The Lampoon subsequently spawned a play, a radio show, books and eventually a movie empire. The magazine’s original writers (and the actors on their radio and album projects) moved on to fame and fortune on Saturday Night Live and other TV shows and movies.

Director Douglas Tirola’s Drunk Stoned Brilliant Dead is an engaging and comprehensive look at the National Lampoon empire’s peak in the 1970s and early ‘80s. This 98-minute documentary covers a lot of ground, recounting office shenanigans and lucky breaks that turned an underground publication into a multi-media empire.

Drunk Stoned Brilliant Dead shares hundreds of wild (and sometimes politically incorrect) images from the publication’s halcyon days in the 1970s. One of the most infamous covers features a canine with a handgun pointed at its head and the headline “Buy this magazine or we’ll shoot this dog.” The audacious humor extended to parody ads: “If Ted Kennedy Drove a Volkswagen, He’d be President Today!” one such ad exclaims. The magazine endured an FBI investigation for a parody they wrote on Supreme Court Justice Thurgood Marshall. Some of the magazine’s more politically incorrect features (“Foreigners Around the World”, etc.) couldn’t be duplicated today without setting the Internet to outrage mode.

The fulm relies on vintage footage and interviews with the writers, artists and actors who made National Lampoon into a phenomenon – and a few of today’s writers influenced by them. The interviewees include Chevy Chase, John Landis, Judd Apatow, Billy Bob Thornton, P.J. O’Rourke, Tim Matheson, Kevin Bacon, Beverly D’Angelo, Ivan Reitman, Tony Hendra and Meat Loaf.

Members of Chicago’s Second City comedy troupe were recruited by the magazine’s staff, and they contributed to several albums and a radio show. There’s a clip in Drunk Stoned Brilliant Dead showing Gilda Radner, Bill Murray and John Belushi, among others, recording a bit for the radio show. Chase recalls being one-upped by Belushi during a Lemmings skit. We see Belushi do his Joe Cocker impersonation onstage long before taking it to SNL; Christopher Guest does a spot-on impersonation of James Taylor. Writer Michael O’ Donoghue, Belushi and others graduated to Saturday Night Live in 1975.

A National Lampoon feature on the types of people you find in high school morphed into the script for Animal House. This was followed by Vacation, and the ill-fated Class Reunion. Lampoon mastermind Doug Kenney moved on to co-write Caddyshack for Orion Pictures. It didn’t fare as well with critics or audiences as Animal House.
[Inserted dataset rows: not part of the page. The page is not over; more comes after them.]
/-- Change one sense channel. -/
def State.onChannel (s : State) (c : Channel) (f : SenseChannel → SenseChannel) : State :=
  { s with sense := s.sense.set c (f (s.sense.get c)) }

/-- Change one axis record. -/
def State.onAxis (s : State) (a : Axis) (f : AxisRecord → AxisRecord) : State :=
  s.onMotion (fun m => { m with axis := m.axis.set a (f (m.axis.get a)) })

/-- Change one drive output's record. -/
def State.onOut (s : State) (o : DriveOut) (f : DriveRecord → DriveRecord) : State :=
  s.onDrive (fun d => { d with out := d.out.set o (f (d.out.get o)) })

/-- Change one lamp output's record. -/
def State.onLampOut (s : State) (l : Lamp) (f : LampRecord → LampRecord) : State :=
  s.onDrive (fun d => { d with lamp := d.lamp.set l (f (d.lamp.get l)) })

/-- Change one beacon channel record. -/
def State.onLamp (s : State) (l : Lamp) (f : Beacon → Beacon) : State :=
  s.onBeacon (fun b => { b with channel := b.channel.set l (f (b.channel.get l)) })

/-- Change the station record of an address. -/
def State.onStation (s : State) (address : Nat) (f : StationRecord → StationRecord) : State :=
  s.onCrew (fun c => { c with stations := c.stations.map (fun st => if st.address = address then f st else st) })

/-- Change the record holding a tag. -/
def State.onRecord (s : State) (tag : Nat) (f : Record → Record) : State :=
  s.onMotion (fun m => { m with records := m.records.map (fun r => if r.tag = tag then f r else r) })

/-! ### Notices (R189) -/

/-- The notice joins the tail, or is discarded and sets LOST when the queue holds 16. -/
def appendNotice (n : Notice) (s : State) : State :=
  s.onLink (fun l =>
    if l.notices.length < Config.noticeCapacity then { l with notices := l.notices ++ [n] }
    else { l with lost := true })

/-- The ATTN pin (R191). -/
def State.attn (s : State) : Bool := !s.link.notices.isEmpty

/-! ### Reading the motion list -/

def State.find (s : State) (tag : Nat) : Option Record := s.motion.records.find? (fun r => r.tag = tag)

/-- The record claims an axis (R22). -/
def Record.claims (r : Record) (a : Axis) : Bool :=
  match r.seq with
  | some q => q.claimed.get a
  | none => r.axis = a

/-- The record is charged with its draw (R37). -/
def Record.charged (r : Record) : Bool :=
  match r.state with
  | .prewarn | .starting | .moving | .stopping => true
  | .waiting | .paused => false

/-- The record drives its current motion's axis: STARTING, MOVING or STOPPING. -/
def Record.inMotion (r : Record) : Bool :=
  match r.state with
  | .starting | .moving | .stopping => true
  | .waiting | .prewarn | .paused => false

def State.claimant (s : State) (a : Axis) : Option Record := s.motion.records.find? (fun r => r.claims a)

/-- The record in STARTING, MOVING or STOPPING whose current motion is on the axis. -/
def State.mover (s : State) (a : Axis) : Option Record :=
  s.motion.records.find? (fun r => r.axis = a && r.inMotion)

/-- The granted draw sum (R37). -/
def State.drawSum (s : State) : Nat := ((s.motion.records.filter Record.charged).map Record.draw).sum

def State.position (s : State) (a : Axis) : Option Int := (s.motion.axis.get a).position

def State.faulted (s : State) (a : Axis) : Bool := (s.motion.axis.get a).fault.isSome

/-- Class 1 holds the held records, class 2 the others (R23). -/
def Record.cls (r : Record) : Nat := if r.held then 1 else 2

def isHydraulic : Axis → Bool
  | .lift | .tilt | .fold => true
  | .kdoor | .rdoor => false

/-- The record needs the valve bank (R35). -/
def Record.needsBank (r : Record) : Bool :=
  match r.seq with
  | some q => q.needsBank
  | none => isHydraulic r.axis

/-- The bank is withheld while a hydraulic axis is FAULTED (R128). -/
def State.bankWithheld (s : State) : Bool := s.faulted .lift || s.faulted .tilt || s.faulted .fold

/-- The limits of an axis in the profile handed out. -/
def State.limits (s : State) (a : Axis) : AxisLimits := s.profile.limits.axis.get a

/-- V, the SC7 figure, absent before the first sample with a value (R36, R185). -/
def State.volts (s : State) : Option Int := s.sense.battery.value

/-- One more grant attempt is owed (R39). -/
def State.oweAttempt (s : State) : State := s.onMotion (fun m => { m with attemptsDue := m.attemptsDue + 1 })

/-- R45: the records that one event ends together owe one attempt after the last. -/
def State.asOneEvent (f : State → State) (s : State) : State :=
  (f s).onMotion (fun m => { m with attemptsDue := min m.attemptsDue (s.motion.attemptsDue + 1) })

/-! ### Outputs of an axis (R72) -/

def outputsOf : Axis → List DriveOut
  | .lift => [.do0, .do1, .do2]
  | .tilt => [.do0, .do3, .do4]
  | .fold => [.do0, .do5, .do6]
  | .kdoor => [.do7, .do8]
  | .rdoor => [.do9, .do10]

/-- The axes of which a drive output is an output (R127). -/
def axesOf : DriveOut → List Axis
  | .do0 => [.lift, .tilt, .fold]
  | .do1 | .do2 => [.lift]
  | .do3 | .do4 => [.tilt]
  | .do5 | .do6 => [.fold]
  | .do7 | .do8 => [.kdoor]
  | .do9 | .do10 => [.rdoor]

/-- The drive output of a motion (R72). -/
def driveOutput : Axis → Dir → DriveOut
  | .lift, .inc => .do0
  | .lift, .dec => .do2
  | .tilt, _ => .do0
  | .fold, _ => .do0
  | .kdoor, .inc => .do7
  | .kdoor, .dec => .do8
  | .rdoor, .inc => .do9
  | .rdoor, .dec => .do10

/-- The directional valve of a motion, where it has one (R72). -/
def valveOf : Axis → Dir → Option DriveOut
  | .lift, .inc => some .do1
  | .lift, .dec => none
  | .tilt, .inc => some .do3
  | .tilt, .dec => some .do4
  | .fold, .inc => some .do6
  | .fold, .dec => some .do5
  | .kdoor, _ => none
  | .rdoor, _ => none

/-- The held-off outputs of a motion (R72). -/
def heldOff : Axis → Dir → List DriveOut
  | .lift, .inc => [.do2]
  | .lift, .dec => [.do0, .do1]
  | .tilt, .inc => [.do4]
  | .tilt, .dec => [.do3]
  | .fold, .inc => [.do5]
  | .fold, .dec => [.do6]
  | .kdoor, .inc => [.do8]
  | .kdoor, .dec => [.do7]
  | .rdoor, .inc => [.do10]
  | .rdoor, .dec => [.do9]

/-- DO1, DO3, DO4, DO5 and DO6 open with a hit phase (R80). -/
def isDirectional : DriveOut → Bool
  | .do1 | .do3 | .do4 | .do5 | .do6 => true
  | .do0 | .do2 | .do7 | .do8 | .do9 | .do10 => false

/-! ### Claims, stagings and forces (R136, R137, R139, R140) -/

def Force.any (f : Force) : Bool := f.immediate || f.faultHold || f.holdoff

/-- R136: a claim takes the tag and lifts an IMMEDIATE force. -/
def claimOut (tag : Nat) (s : State) (o : DriveOut) : State :=
  s.onOut o (fun r => { r with claim := some tag, force := { r.force with immediate := false } })

/-- R136: a release takes the claim away and lifts an IMMEDIATE force. -/
def releaseOut (s : State) (o : DriveOut) : State :=
  s.onOut o (fun r => { r with claim := none, force := { r.force with immediate := false } })

/-- R137: a staging is taken when the output's claim holds the tag and no force stands on it. -/
def DriveRecord.takes (r : DriveRecord) (tag : Nat) : Bool := r.claim == some tag && !r.force.any

/-- R137: a staging of a duty, with its hit mark, by a record. -/
def stageOut (tag duty : Nat) (hit : Bool) (s : State) (o : DriveOut) : State :=
  s.onOut o (fun r =>
    if r.takes tag then { r with staged := duty, hitMark := hit, updatePending := true } else r)

/-- R139: the condition of an output under any force. -/
def DriveRecord.forcedOff (r : DriveRecord) : DriveRecord :=
  { r with
    active := 0, staged := 0, updatePending := false, hitMark := false, phase := .off, hitCount := 0
    onTime := none, openCount := 0, dminTimer := none }

/-- R139, R145: an output's record as a force takes its duty at the clock's time; that it has conducted in the period
stands on to the period's end. -/
def State.dutyTaken (s : State) (o : DriveOut) (r : DriveRecord) : DriveRecord :=
  { r.forcedOff with conducted := r.conductedBy o (s.drive.baseOf o) s.clock }

/-- R139: an output's record as a force other than HOLDOFF turns it off at the clock's time. -/
def State.turnedOff (s : State) (o : DriveOut) (r : DriveRecord) : DriveRecord :=
  { s.dutyTaken o r with lowFrom := r.lowAfterForce o (s.drive.baseOf o) s.clock }

/-- R139, R140: an IMMEDIATE force; on an output with no claim it is lifted as soon as it is made. -/
def forceImmediate (s : State) (o : DriveOut) : State :=
  s.onOut o (fun r => { s.turnedOff o r with force := { r.force with immediate := r.claim.isSome } })

/-- R139: a FAULT HOLD. -/
def forceFault (s : State) (o : DriveOut) : State :=
  s.onOut o (fun r => { s.turnedOff o r with force := { r.force with faultHold := true } })

/-- R139, R141: the HOLDOFF force, under which a half has both gates off at once. -/
def forceHoldoff (s : State) (o : DriveOut) : State :=
  s.onOut o (fun r => { s.dutyTaken o r with force := { r.force with holdoff := true } })

/-- R141: the HOLDOFF force is lifted; a half's low gate turns on at once. -/
def liftHoldoff (s : State) (o : DriveOut) : State :=
  s.onOut o (fun r =>
    { r with force := { r.force with holdoff := false }, lowFrom := min r.lowFrom (halfTicksAt s.clock) })

/-- R145 to R147, R150: a lamp output, whose period began at `base`, takes a duty at clock value t. Its on-time runs while
the duty is above 0; a lamp that a release of HOLDOFF lights mid-period starts its on-time there (DESIGN CHOICE,
notes/assumptions/37.md). -/
def LampRecord.drive (base t d : Nat) (r : LampRecord) : LampRecord :=
  { r with
    duty := d
    onTime := if d = 0 then none else if r.duty = 0 then some 0 else r.onTime
    openCount := if d = 0 then 0 else r.openCount
    conducted := r.conductedBy base t
    drivenFrom := t }

/-- A lamp output takes a duty at the clock's time. -/
def driveLamp (l : Lamp) (d : Nat) (s : State) : State :=
  s.onLampOut l (LampRecord.drive s.drive.lampBase s.clock d)

/-- 0 is staged on every output of an axis. -/
def stageZero (tag : Nat) (a : Axis) (s : State) : State :=
  (outputsOf a).foldl (stageOut tag 0 false) s

/-! ### Synchronised channels (R7, R8) -/

/-- A snapshot-marked conversion that began before a fresh entry to STARTING is no snapshot (R8). -/
def Conversion.unmarked (c : Conversion) : Conversion :=
  match c.trigger with
  | .snapshot => { c with trigger := .synchronised }
  | .freeRunning => c
  | .synchronised => c

/-- The axis enters STARTING: its free-running timer stops and the next control-interval event begins its
snapshot. -/
def synchronise (a : Axis) (s : State) : State :=
  s.onChannel (.axis a) (fun c =>
    { c with timer := none, sync := true, snapshotDue := true, conversion := c.conversion.map Conversion.unmarked })

/-- The axis leaves the synchronised states: the free-running timer restarts with 10 ms to run. -/
def unsynchronise (a : Axis) (s : State) : State :=
  s.onChannel (.axis a) (fun c => { c with timer := some s.clock, sync := false, snapshotDue := false })

/-- What R45 stage 3, R105 stage 1 and R110 tell the Drive Unit and the Sense Unit when a record or step leaves
STARTING, MOVING or STOPPING: the outputs of its axis are released (R136) and its channel free-runs (R7). -/
def leaveMotion (r : Record) (s : State) : State :=
  if r.inMotion then unsynchronise r.axis ((outputsOf r.axis).foldl releaseOut s) else s

/-! ### Prewarn entries (R155) -/

def axisLamps : Axis → List Lamp
  | .lift => [.b0, .b3]
  | .tilt => [.b3]
  | .fold => [.b3]
  | .kdoor => [.b1]
  | .rdoor => [.b2]

/-- R155: a prewarn request adds the axis's channels to the tag's entry and starts its timer. -/
def prewarnRequest (tag : Nat) (a : Axis) (d : Dir) (time : Nat) (s : State) : State :=
  let timer : PrewarnTimer := { began := s.clock, time := time, axis := a, dir := d }
  let add (p : PerLamp Bool) : PerLamp Bool := (axisLamps a).foldl (fun p l => p.set l true) p
  s.onBeacon (fun b =>
    if b.prewarn.any (fun e => e.tag = tag) then
      { b with prewarn := b.prewarn.map (fun e => if e.tag = tag then { e with set := add e.set, timer := some timer } else e) }
    else
      { b with prewarn := b.prewarn ++ [{ tag := tag, set := add (.ofFn (fun _ => false)), timer := some timer }] })

/-- R155: a prewarn cancel stops the timer and keeps the set. -/
def prewarnCancel (tag : Nat) (s : State) : State :=
  s.onBeacon (fun b =>
    { b with prewarn := b.prewarn.map (fun e => if e.tag = tag then { e with timer := none } else e) })

/-- R155: a duty end removes the entry. -/
def dutyEnd (tag : Nat) (s : State) : State :=
  s.onBeacon (fun b => { b with prewarn := b.prewarn.filter (fun e => e.tag ≠ tag) })

/-! ### The end of a record (R45) -/

/-- R171: a button's tag is cleared as its record leaves the list. -/
def clearButtonTags (tag : Nat) (s : State) : State :=
  s.onCrew (fun c =>
    { c with stations := c.stations.map (fun st =>
        { st with tags := .ofFn (fun b => if st.tags.get b = some tag then none else st.tags.get b) }) })

/-- The axis or the sequence number that a RECORD_END names. -/
def Record.subject (r : Record) : Nat :=
  match r.seq, r.axis with
  | some q, _ => q.number
  | none, .lift => 0
  | none, .tilt => 1
  | none, .fold => 2
  | none, .kdoor => 3
  | none, .rdoor => 4

/-- The RECORD_END notice of a record (R45, R189). -/
def recordEndNotice (r : Record) (res : Result) (s : State) : Notice :=
  .recordEnd r.tag r.kind r.subject res (.ofFn r.claims)
    (.ofFn (fun a => if r.claims a then s.position a else none))

/-- The record leaves the list and gives up the bank (R45 stages 1 and 2); its draw goes with it. -/
def removeRecord (tag : Nat) (s : State) : State :=
  s.onMotion (fun m =>
    { m with
      records := m.records.filter (fun r => r.tag ≠ tag)
      bank := if m.bank = some tag then none else m.bank })

/-- R45: the end of the record holding a tag; the grant attempt of stage 5 is owed. -/
def endRecord (tag : Nat) (res : Result) (s : State) : State :=
  match s.find tag with
  | none => s
  | some r =>
      (appendNotice (recordEndNotice r res s)
        (dutyEnd tag (clearButtonTags tag (removeRecord tag (leaveMotion r s))))).oweAttempt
The National Lampoon staff changed the course of mainstream humor in a stoned (or coked out) haze of creativity, with co-founder Doug Kenney the unhinged mastermind of it all. Prone to depression, Kenney occasionally bolted for a drug-fueled sabbatical. He was the behind-the-scenes version of John Belushi, and they shared the same destructive streak, dying young as a result of their demons. (Kenney fell to his death from a cliff in Kauai, Hawaii, in 1980.)

National Lampoon had more in common with adult mags Playboy and Penthouse than the irreverent but juvenile humor of Mad. It regularly featured “Foto Funnies” of topless women. (The nudity only got worse in the 1980s in an attempt to boost profits.) While the Lampoon was mostly a boys club, it did have several female writers – including Ann Beatts (who later became an editor), and illustrators Shary Flenniken and Mara McAfee.

Interviews in Drunk Stoned Brilliant Dead reveal what you might suspect: Working at the National Lampoon at its peak resembled a non-stop creative party where the craziest editorial idea could end up as a feature. The Lampoon didn’t crash and burn like some of its earliest creative minds. Instead, a slow, tedious demise caused by ego clashes, buyouts and a changing marketplace finally brought the magazine to a full stop in 1998.

Drunk Stoned Brilliant Dead doesn’t offer much information about the National Lampoon’s waning days, or how the magazine and its spinoffs changed the comedy landscape. Still, it’s an affectionate look at a watershed time for comedy. The Lampoon (along with George Carlin and Richard Pryor) took up where Lenny Bruce left off and paved the way for today’s no holds-barred comedians.